Bertolak pada ketiga faktor penyebab yang telah dipaparkan di atas, tentu ada tiga jalan pemecahan untuk menekan angka kecelakaan jalan raya. Pertama, pemecahan masalah berada dalam diri manusia karena kita tidak dapat memungkiri bahwa penyebab utama kecelakaan adalah manusia itu sendiri. Sadarilah akan arti pentingnya keselamatan diri sendiri dan orang lain. Jangan sekali-kali kita berpikir bahwa keselamatan di jalan hanyalah untuk diri kita. Tidak jarang kita melihat orang yang sudah berkendara dengan hati-hati menjadi korban pengendara lain yang tidak hati-hati. Hal ini berarti keselamatan orang lain pada hakikatnya adalah keselamatan diri kita sendiri.

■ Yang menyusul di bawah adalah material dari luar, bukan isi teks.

/-- A ratio rounds to an infinity exactly from the middle between the largest finite magnitude and 2^1024 up. -/
theorem roundMag_lt_inf_iff (num den : Nat) (hden : 0 < den) :
    roundMag num den < infMag ↔ num < overflowUnits * den := by
  obtain ⟨hk1, hk2⟩ := roundEven_range num den hden
  obtain ⟨hlt, hge⟩ := excess_spec (num / den)
  rw [Nat.div_lt_iff_lt_mul hden, pow_add] at hlt
  rw [Nat.le_div_iff_mul_le hden, pow_add] at hge
  rw [roundMag, ← infMag, min_lt_iff, or_iff_left (lt_irrefl _)]
  generalize hs : excess (num / den) = s at *
  have hD : 0 < den * 2 ^ s := Nat.mul_pos hden (Nat.two_pow_pos s)
  have hspec := roundEven_spec num (den * 2 ^ s) hD
  generalize roundEven num (den * 2 ^ s) = k at *
  obtain ⟨t, hov, c1, c2, c3⟩ := two_pow_cmp s
  generalize 2 ^ s = p at *
  rw [hov, show infMag = 2045 * 2 ^ 52 + 2 ^ 53 by unfold infMag; norm_num]
  rcases Nat.lt_trichotomy s 2045 with h | h | h
  · refine ⟨fun _ => ?_, fun _ => by clear hspec hlt hge hov c1 c2 c3; omega⟩
    calc num < p * 2 ^ 53 * den := hlt
      _ ≤ t * (2 ^ 54 - 1) * den := Nat.mul_le_mul_right _ (Nat.mul_le_mul (c1 h) (by norm_num))
      _ = (2 ^ 54 - 1) * t * den := by ring
  · rw [c2 h] at hspec hD
    have e : den * (2 * t) = 2 * (den * t) := by ring
    have e2 : (2 ^ 54 - 1) * t * den = (2 ^ 54 - 1) * (den * t) := by ring
    rw [e] at hspec hD
    rw [e2]
    generalize den * t = D at *
    have hiff : s * 2 ^ 52 + k < 2045 * 2 ^ 52 + 2 ^ 53 ↔ k < 2 ^ 53 := by clear hspec hlt hge hov c1 c2 c3; omega
    rw [hiff]
    have e3 : (2 * k + 1) * (2 * D) = 4 * (k * D) + 2 * D := by ring
    have e4 : 2 * k * (2 * D) = 4 * (k * D) := by ring
    rw [e3, e4] at hspec
    constructor
    · intro hk53
      have hkD : k * D + D ≤ 2 ^ 53 * D := by
        calc k * D + D = (k + 1) * D := by ring
          _ ≤ 2 ^ 53 * D := Nat.mul_le_mul_right _ hk53
      rcases hspec with h1 | ⟨hev, h1⟩
      · omega
      · have hkD2 : k * D + 2 * D ≤ 2 ^ 53 * D := by
          calc k * D + 2 * D = (k + 2) * D := by ring
            _ ≤ 2 ^ 53 * D := Nat.mul_le_mul_right _ (by omega)
        omega
    · intro hnum
      by_contra hge'
      have hk' : k = 2 ^ 53 := by omega
      subst hk'
      omega
  · have h2 := hk2 (by omega)
    refine ⟨fun hmin => by omega, fun hnum => ?_⟩
    exfalso
    have h3 := hge (by omega)
    have : (2 ^ 54 - 1) * t * den ≤ p * 2 ^ 52 * den := by
      apply Nat.mul_le_mul_right
      have := c3 h
      omega
    omega

end Sys2Proof.Machine
end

Marilah kita selalu menjaga diri kita selama berkendara di jalan. Caranya adalah kita berangkat dari individu masing-masing untuk menumbuhkan kesadaran berlalu lintas. Andai saja setiap individu berpikir demikian ibarat lilin yang menerangi kegelapan, semakin banyak lilin tentu semakin teranglah ruangan gelan itu. Dengan demikian, semakin berkuranglah angka kecelakaan di jalan.
Kedua, secara bersama-sama antara Pemerintah dan masyarakat harus bersinergi membenahi sarana dan prasarana yang ada. Kondisi jalan diperbaiki sedemikian rupa, mengontrol kondisi fisik kendaraan sebelum melakukan perjalanan, menegakkan dan membenahi sistem regulasi yang telah ada, menaati segala peraturan dan lain-lain.

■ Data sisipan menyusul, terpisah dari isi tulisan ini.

/-! ## markUndef -/

@[simp] theorem State.markUndef_inst (s : State) : s.markUndef.inst = s.inst := rfl
@[simp] theorem State.markUndef_eIll (s : State) : s.markUndef.eIll = s.eIll := rfl
@[simp] theorem State.markUndef_eNcfg (s : State) : s.markUndef.eNcfg = s.eNcfg := rfl
@[simp] theorem State.markUndef_undef (s : State) : s.markUndef.undef = true := rfl
@[simp] theorem State.markUndef_rx (s : State) : s.markUndef.rx = s.rx := rfl
@[simp] theorem State.markUndef_held (s : State) : s.markUndef.held = s.held := rfl
@[simp] theorem State.markUndef_tx (s : State) : s.markUndef.tx = s.tx := rfl
@[simp] theorem State.markUndef_sent (s : State) : s.markUndef.sent = s.sent := rfl
@[simp] theorem State.markUndef_pc (s : State) : s.markUndef.pc = s.pc := rfl
@[simp] theorem State.markUndef_draws (s : State) : s.markUndef.draws = s.draws := rfl
@[simp] theorem State.markUndef_rst (s : State) : s.markUndef.rst = s.rst := rfl

/-! ## afterDraws -/

@[simp] theorem State.afterDraws_inst (s : State) : s.afterDraws.inst = s.inst := rfl
@[simp] theorem State.afterDraws_eIll (s : State) : s.afterDraws.eIll = s.eIll := rfl
@[simp] theorem State.afterDraws_eNcfg (s : State) : s.afterDraws.eNcfg = s.eNcfg := rfl
@[simp] theorem State.afterDraws_undef (s : State) : s.afterDraws.undef = s.undef := rfl
@[simp] theorem State.afterDraws_rx (s : State) : s.afterDraws.rx = s.rx := rfl
@[simp] theorem State.afterDraws_held (s : State) : s.afterDraws.held = s.held := rfl
@[simp] theorem State.afterDraws_tx (s : State) : s.afterDraws.tx = s.tx := rfl
@[simp] theorem State.afterDraws_sent (s : State) : s.afterDraws.sent = s.sent := rfl
@[simp] theorem State.afterDraws_pc (s : State) : s.afterDraws.pc = s.pc := rfl
@[simp] theorem State.afterDraws_draws (s : State) : s.afterDraws.draws = s.draws + 5 := rfl
@[simp] theorem State.afterDraws_rst (s : State) : s.afterDraws.rst = s.rst := rfl

/-! ## sendResponse -/

@[simp] theorem State.sendResponse_inst (s : State) : s.sendResponse.inst = s.inst := rfl
@[simp] theorem State.sendResponse_eIll (s : State) : s.sendResponse.eIll = s.eIll := rfl
@[simp] theorem State.sendResponse_eNcfg (s : State) : s.sendResponse.eNcfg = s.eNcfg := rfl
@[simp] theorem State.sendResponse_undef (s : State) : s.sendResponse.undef = s.undef := rfl
@[simp] theorem State.sendResponse_rx (s : State) : s.sendResponse.rx = s.rx := rfl
@[simp] theorem State.sendResponse_held (s : State) : s.sendResponse.held = s.held := rfl
@[simp] theorem State.sendResponse_tx (s : State) : s.sendResponse.tx = none := rfl
@[simp] theorem State.sendResponse_sent (s : State) : s.sendResponse.sent = s.sent ++ s.tx.toList := rfl
@[simp] theorem State.sendResponse_pc (s : State) : s.sendResponse.pc = s.pc := rfl
@[simp] theorem State.sendResponse_draws (s : State) : s.sendResponse.draws = s.draws := rfl
@[simp] theorem State.sendResponse_rst (s : State) : s.sendResponse.rst = s.rst := rfl

/-! ## accept -/

@[simp] theorem State.accept_inst (s : State) (rest : List Byte) : (s.accept rest).inst = s.inst := rfl
@[simp] theorem State.accept_eIll (s : State) (rest : List Byte) : (s.accept rest).eIll = s.eIll := rfl
@[simp] theorem State.accept_eNcfg (s : State) (rest : List Byte) : (s.accept rest).eNcfg = s.eNcfg := rfl
@[simp] theorem State.accept_undef (s : State) (rest : List Byte) : (s.accept rest).undef = s.undef := rfl
@[simp] theorem State.accept_rx (s : State) (rest : List Byte) : (s.accept rest).rx = [] := rfl
@[simp] theorem State.accept_held (s : State) (rest : List Byte) : (s.accept rest).held = rest := rfl
@[simp] theorem State.accept_tx (s : State) (rest : List Byte) : (s.accept rest).tx = none := rfl
@[simp] theorem State.accept_sent (s : State) (rest : List Byte) : (s.accept rest).sent = s.sent ++ s.tx.toList := rfl
@[simp] theorem State.accept_pc (s : State) (rest : List Byte) : (s.accept rest).pc = s.pc := rfl
@[simp] theorem State.accept_draws (s : State) (rest : List Byte) : (s.accept rest).draws = s.draws := rfl
@[simp] theorem State.accept_rst (s : State) (rest : List Byte) : (s.accept rest).rst = s.rst := rfl

/-! ## receive -/

@[simp] theorem State.receive_inst (s : State) : s.receive.inst = s.inst := rfl
@[simp] theorem State.receive_eIll (s : State) : s.receive.eIll = s.eIll := rfl
@[simp] theorem State.receive_eNcfg (s : State) : s.receive.eNcfg = s.eNcfg := rfl
@[simp] theorem State.receive_undef (s : State) : s.receive.undef = s.undef := rfl
@[simp] theorem State.receive_rx (s : State) : s.receive.rx = s.rx ++ s.held := rfl
@[simp] theorem State.receive_held (s : State) : s.receive.held = [] := rfl
@[simp] theorem State.receive_tx (s : State) : s.receive.tx = none := rfl
@[simp] theorem State.receive_sent (s : State) : s.receive.sent = s.sent ++ s.tx.toList := rfl
@[simp] theorem State.receive_pc (s : State) : s.receive.pc = s.pc := rfl
@[simp] theorem State.receive_draws (s : State) : s.receive.draws = s.draws := rfl
@[simp] theorem State.receive_rst (s : State) : s.receive.rst = s.rst := rfl

/-! ## hostSend -/

@[simp] theorem State.hostSend_inst (s : State) (bs : List Byte) : (s.hostSend bs).inst = s.inst := rfl
@[simp] theorem State.hostSend_eIll (s : State) (bs : List Byte) : (s.hostSend bs).eIll = s.eIll := rfl
@[simp] theorem State.hostSend_eNcfg (s : State) (bs : List Byte) : (s.hostSend bs).eNcfg = s.eNcfg := rfl
@[simp] theorem State.hostSend_undef (s : State) (bs : List Byte) : (s.hostSend bs).undef = s.undef := rfl
@[simp] theorem State.hostSend_rx (s : State) (bs : List Byte) : (s.hostSend bs).rx = s.rx := rfl
@[simp] theorem State.hostSend_held (s : State) (bs : List Byte) : (s.hostSend bs).held = s.held ++ bs := rfl
@[simp] theorem State.hostSend_tx (s : State) (bs : List Byte) : (s.hostSend bs).tx = s.tx := rfl
@[simp] theorem State.hostSend_sent (s : State) (bs : List Byte) : (s.hostSend bs).sent = s.sent := rfl
@[simp] theorem State.hostSend_pc (s : State) (bs : List Byte) : (s.hostSend bs).pc = s.pc := rfl
@[simp] theorem State.hostSend_draws (s : State) (bs : List Byte) : (s.hostSend bs).draws = s.draws := rfl
@[simp] theorem State.hostSend_rst (s : State) (bs : List Byte) : (s.hostSend bs).rst = s.rst := rfl

/-! ## assertReset -/

@[simp] theorem State.assertReset_inst (s : State) : s.assertReset.inst = s.inst := rfl
@[simp] theorem State.assertReset_eIll (s : State) : s.assertReset.eIll = s.eIll := rfl
@[simp] theorem State.assertReset_eNcfg (s : State) : s.assertReset.eNcfg = s.eNcfg := rfl
@[simp] theorem State.assertReset_undef (s : State) : s.assertReset.undef = s.undef := rfl
@[simp] theorem State.assertReset_rx (s : State) : s.assertReset.rx = s.rx := rfl
@[simp] theorem State.assertReset_held (s : State) : s.assertReset.held = s.held := rfl
@[simp] theorem State.assertReset_tx (s : State) : s.assertReset.tx = s.tx := rfl
@[simp] theorem State.assertReset_sent (s : State) : s.assertReset.sent = s.sent := rfl
@[simp] theorem State.assertReset_pc (s : State) : s.assertReset.pc = s.pc := rfl
@[simp] theorem State.assertReset_draws (s : State) : s.assertReset.draws = s.draws := rfl
@[simp] theorem State.assertReset_rst (s : State) : s.assertReset.rst = true := rfl

/-! ## withStream -/

@[simp] theorem State.withStream_inst (s : State) (bs : List Byte) : (s.withStream bs).inst = s.inst := rfl
@[simp] theorem State.withStream_eIll (s : State) (bs : List Byte) : (s.withStream bs).eIll = s.eIll := rfl
@[simp] theorem State.withStream_eNcfg (s : State) (bs : List Byte) : (s.withStream bs).eNcfg = s.eNcfg := rfl
@[simp] theorem State.withStream_undef (s : State) (bs : List Byte) : (s.withStream bs).undef = s.undef := rfl
@[simp] theorem State.withStream_rx (s : State) (bs : List Byte) : (s.withStream bs).rx = [] := rfl
@[simp] theorem State.withStream_held (s : State) (bs : List Byte) : (s.withStream bs).held = bs := rfl
@[simp] theorem State.withStream_tx (s : State) (bs : List Byte) : (s.withStream bs).tx = s.tx := rfl
@[simp] theorem State.withStream_sent (s : State) (bs : List Byte) : (s.withStream bs).sent = s.sent := rfl
@[simp] theorem State.withStream_pc (s : State) (bs : List Byte) : (s.withStream bs).pc = s.pc := rfl
@[simp] theorem State.withStream_draws (s : State) (bs : List Byte) : (s.withStream bs).draws = s.draws := rfl
@[simp] theorem State.withStream_rst (s : State) (bs : List Byte) : (s.withStream bs).rst = false := rfl

/-! ## hardwareReset -/

@[simp] theorem State.hardwareReset_inst (s : State) : s.hardwareReset.inst = Vector.replicate Config.numInst Inst.reset := rfl
@[simp] theorem State.hardwareReset_eIll (s : State) : s.hardwareReset.eIll = false := rfl
@[simp] theorem State.hardwareReset_eNcfg (s : State) : s.hardwareReset.eNcfg = false := rfl
@[simp] theorem State.hardwareReset_undef (s : State) : s.hardwareReset.undef = false := rfl
@[simp] theorem State.hardwareReset_rx (s : State) : s.hardwareReset.rx = [] := rfl
@[simp] theorem State.hardwareReset_held (s : State) : s.hardwareReset.held = [] := rfl
@[simp] theorem State.hardwareReset_tx (s : State) : s.hardwareReset.tx = none := rfl
@[simp] theorem State.hardwareReset_sent (s : State) : s.hardwareReset.sent = [] := rfl
@[simp] theorem State.hardwareReset_pc (s : State) : s.hardwareReset.pc = 0 := rfl
@[simp] theorem State.hardwareReset_draws (s : State) : s.hardwareReset.draws = s.draws := rfl
@[simp] theorem State.hardwareReset_rst (s : State) : s.hardwareReset.rst = false := rfl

Ketiga, memperhatikan cuaca saat berkendara. Kurangi kecepatan saat jarak pandangan mata berkurang akibat cuaca yang memburuk. Sadarilah bahwa cuaca sangat berpotensi menimbulkan kecelakaan lalu lintas sekalipun kita sudah cukup berhati-hati dan bahkan kondisi kendaraan atau jalan superbaik. Jika perlu hindarilah bepergian pada saat kondisi cuaca tidak mendukung.

Pada akhirnya, sebenarnya kecelakaan jalan hanya dapat ditekan dengan satu frasa yaitu kebersamaan dalam menjaga keselamatan diri dan orang lain. Betapapun hebatnya perundang-undangan dan sarana yang memadai jika tidak diikuti dengan kesepakatan bersama untuk menjaga keselamatan jiwa tentu selamat di jalan mustahil diraih. Keselamatan di jalan hanyalah ide kosong belaka. Saatnya kita bertindak secara integral dan holistik dalam memerangi kecelakaan di jalan. Untuk itulah sadari, yakini, lakukan dan tebarkan konsep kesadaran berlalu lintas demi terwujudnya kelamatan bersama di jalan.